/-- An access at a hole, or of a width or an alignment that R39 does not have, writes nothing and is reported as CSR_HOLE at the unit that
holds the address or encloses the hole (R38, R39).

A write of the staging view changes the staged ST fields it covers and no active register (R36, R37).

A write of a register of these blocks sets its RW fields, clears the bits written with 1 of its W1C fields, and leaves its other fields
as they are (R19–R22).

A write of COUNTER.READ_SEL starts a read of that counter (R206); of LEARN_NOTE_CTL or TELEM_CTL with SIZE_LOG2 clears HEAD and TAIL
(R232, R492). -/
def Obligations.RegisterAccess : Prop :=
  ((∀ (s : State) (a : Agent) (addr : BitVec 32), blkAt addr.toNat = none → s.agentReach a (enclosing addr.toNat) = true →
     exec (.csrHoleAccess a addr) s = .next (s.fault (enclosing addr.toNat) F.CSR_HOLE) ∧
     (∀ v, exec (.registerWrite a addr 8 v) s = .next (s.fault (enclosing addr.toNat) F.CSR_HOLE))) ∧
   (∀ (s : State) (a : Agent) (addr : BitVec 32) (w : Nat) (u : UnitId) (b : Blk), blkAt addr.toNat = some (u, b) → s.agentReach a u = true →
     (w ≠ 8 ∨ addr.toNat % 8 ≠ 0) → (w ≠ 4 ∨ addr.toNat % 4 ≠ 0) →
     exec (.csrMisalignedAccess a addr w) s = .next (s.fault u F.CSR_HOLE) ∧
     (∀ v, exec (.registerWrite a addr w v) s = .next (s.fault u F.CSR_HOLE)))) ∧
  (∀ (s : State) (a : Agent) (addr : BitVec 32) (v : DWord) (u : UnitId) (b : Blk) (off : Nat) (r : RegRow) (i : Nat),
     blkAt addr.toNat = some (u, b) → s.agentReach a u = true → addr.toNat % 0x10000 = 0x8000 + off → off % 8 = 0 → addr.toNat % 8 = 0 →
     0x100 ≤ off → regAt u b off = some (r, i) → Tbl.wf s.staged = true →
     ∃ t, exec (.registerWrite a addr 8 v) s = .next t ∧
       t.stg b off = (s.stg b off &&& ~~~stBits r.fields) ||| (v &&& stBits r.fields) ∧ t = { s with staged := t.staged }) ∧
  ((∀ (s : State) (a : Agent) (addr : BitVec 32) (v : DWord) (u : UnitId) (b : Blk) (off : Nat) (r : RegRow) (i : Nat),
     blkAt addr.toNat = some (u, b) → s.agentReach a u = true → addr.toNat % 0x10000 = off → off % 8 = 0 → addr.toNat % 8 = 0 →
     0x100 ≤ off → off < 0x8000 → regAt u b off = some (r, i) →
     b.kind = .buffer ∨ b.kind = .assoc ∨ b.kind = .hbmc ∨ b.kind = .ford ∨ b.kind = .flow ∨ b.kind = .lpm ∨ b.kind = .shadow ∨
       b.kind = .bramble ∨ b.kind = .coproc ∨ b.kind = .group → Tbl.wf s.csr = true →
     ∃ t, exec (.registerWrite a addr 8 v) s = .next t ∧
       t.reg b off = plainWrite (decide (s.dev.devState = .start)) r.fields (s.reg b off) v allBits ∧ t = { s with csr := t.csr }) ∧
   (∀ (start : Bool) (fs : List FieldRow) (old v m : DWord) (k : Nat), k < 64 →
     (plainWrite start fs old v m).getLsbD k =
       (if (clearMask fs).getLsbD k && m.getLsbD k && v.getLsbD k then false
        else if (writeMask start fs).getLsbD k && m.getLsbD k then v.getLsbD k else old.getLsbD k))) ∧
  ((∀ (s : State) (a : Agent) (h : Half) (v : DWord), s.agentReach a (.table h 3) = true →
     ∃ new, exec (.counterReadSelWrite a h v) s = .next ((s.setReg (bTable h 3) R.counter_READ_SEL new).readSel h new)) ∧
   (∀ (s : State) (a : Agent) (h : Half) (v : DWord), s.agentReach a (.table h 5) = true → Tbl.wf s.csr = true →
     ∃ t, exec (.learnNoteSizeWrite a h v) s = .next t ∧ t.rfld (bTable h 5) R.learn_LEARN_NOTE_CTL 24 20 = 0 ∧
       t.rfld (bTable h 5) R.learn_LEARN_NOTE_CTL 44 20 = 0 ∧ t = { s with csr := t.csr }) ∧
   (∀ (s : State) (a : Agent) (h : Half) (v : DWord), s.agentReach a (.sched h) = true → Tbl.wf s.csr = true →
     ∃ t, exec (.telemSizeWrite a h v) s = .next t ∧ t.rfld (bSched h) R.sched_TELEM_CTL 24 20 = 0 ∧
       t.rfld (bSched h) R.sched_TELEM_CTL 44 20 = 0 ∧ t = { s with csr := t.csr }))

◆ ◆ ◆ ◆

Your task is to return the full listing exactly as it was given.

- **RESPONSE TO THE EXERCISE**
/-- An access at a hole, or of a width or an alignment that R39 does not have, writes nothing and is reported as CSR_HOLE at the unit that
holds the address or encloses the hole (R38, R39).

A write of the staging view changes the staged ST fields it covers and no active register (R36, R37).

A write of a register of these blocks sets its RW fields, clears the bits written with 1 of its W1C fields, and leaves its other fields
as they are (R19–R22).

A write of COUNTER.READ_SEL starts a read of that counter (R206); of LEARN_NOTE_CTL or TELEM_CTL with SIZE_LOG2 clears HEAD and TAIL
(R232, R492). -/
def Obligations.RegisterAccess : Prop :=
  ((∀ (s : State) (a : Agent) (addr : BitVec 32), blkAt addr.toNat = none → s.agentReach a (enclosing addr.toNat) = true →
     exec (.csrHoleAccess a addr) s = .next (s.fault (enclosing addr.toNat) F.CSR_HOLE) ∧
     (∀ v, exec (.registerWrite a addr 8 v) s = .next (s.fault (enclosing addr.toNat) F.CSR_HOLE))) ∧
   (∀ (s : State) (a : Agent) (addr : BitVec 32) (w : Nat) (u : UnitId) (b : Blk), blkAt addr.toNat = some (u, b) → s.agentReach a u = true →
     (w ≠ 8 ∨ addr.toNat % 8 ≠ 0) → (w ≠ 4 ∨ addr.toNat % 4 ≠ 0) →
     exec (.csrMisalignedAccess a addr w) s = .next (s.fault u F.CSR_HOLE) ∧
     (∀ v, exec (.registerWrite a addr w v) s = .next (s.fault u F.CSR_HOLE)))) ∧
  (∀ (s : State) (a : Agent) (addr : BitVec 32) (v : DWord) (u : UnitId) (b : Blk) (off : Nat) (r : RegRow) (i : Nat),
     blkAt addr.toNat = some (u, b) → s.agentReach a u = true → addr.toNat % 0x10000 = 0x8000 + off → off % 8 = 0 → addr.toNat % 8 = 0 →
     0x100 ≤ off → regAt u b off = some (r, i) → Tbl.wf s.staged = true →
     ∃ t, exec (.registerWrite a addr 8 v) s = .next t ∧
       t.stg b off = (s.stg b off &&& ~~~stBits r.fields) ||| (v &&& stBits r.fields) ∧ t = { s with staged := t.staged }) ∧
  ((∀ (s : State) (a : Agent) (addr : BitVec 32) (v : DWord) (u : UnitId) (b : Blk) (off : Nat) (r : RegRow) (i : Nat),
     blkAt addr.toNat = some (u, b) → s.agentReach a u = true → addr.toNat % 0x10000 = off → off % 8 = 0 → addr.toNat % 8 = 0 →
     0x100 ≤ off → off < 0x8000 → regAt u b off = some (r, i) →
     b.kind = .buffer ∨ b.kind = .assoc ∨ b.kind = .hbmc ∨ b.kind = .ford ∨ b.kind = .flow ∨ b.kind = .lpm ∨ b.kind = .shadow ∨
       b.kind = .bramble ∨ b.kind = .coproc ∨ b.kind = .group → Tbl.wf s.csr = true →
     ∃ t, exec (.registerWrite a addr 8 v) s = .next t ∧
       t.reg b off = plainWrite (decide (s.dev.devState = .start)) r.fields (s.reg b off) v allBits ∧ t = { s with csr := t.csr }) ∧
   (∀ (start : Bool) (fs : List FieldRow) (old v m : DWord) (k : Nat), k < 64 →
     (plainWrite start fs old v m).getLsbD k =
       (if (clearMask fs).getLsbD k && m.getLsbD k && v.getLsbD k then false
        else if (writeMask start fs).getLsbD k && m.getLsbD k then v.getLsbD k else old.getLsbD k))) ∧
  ((∀ (s : State) (a : Agent) (h : Half) (v : DWord), s.agentReach a (.table h 3) = true →
     ∃ new, exec (.counterReadSelWrite a h v) s = .next ((s.setReg (bTable h 3) R.counter_READ_SEL new).readSel h new)) ∧
   (∀ (s : State) (a : Agent) (h : Half) (v : DWord), s.agentReach a (.table h 5) = true → Tbl.wf s.csr = true →
     ∃ t, exec (.learnNoteSizeWrite a h v) s = .next t ∧ t.rfld (bTable h 5) R.learn_LEARN_NOTE_CTL 24 20 = 0 ∧
       t.rfld (bTable h 5) R.learn_LEARN_NOTE_CTL 44 20 = 0 ∧ t = { s with csr := t.csr }) ∧
   (∀ (s : State) (a : Agent) (h : Half) (v : DWord), s.agentReach a (.sched h) = true → Tbl.wf s.csr = true →
     ∃ t, exec (.telemSizeWrite a h v) s = .next t ∧ t.rfld (bSched h) R.sched_TELEM_CTL 24 20 = 0 ∧
       t.rfld (bSched h) R.sched_TELEM_CTL 44 20 = 0 ∧ t = { s with csr := t.csr }))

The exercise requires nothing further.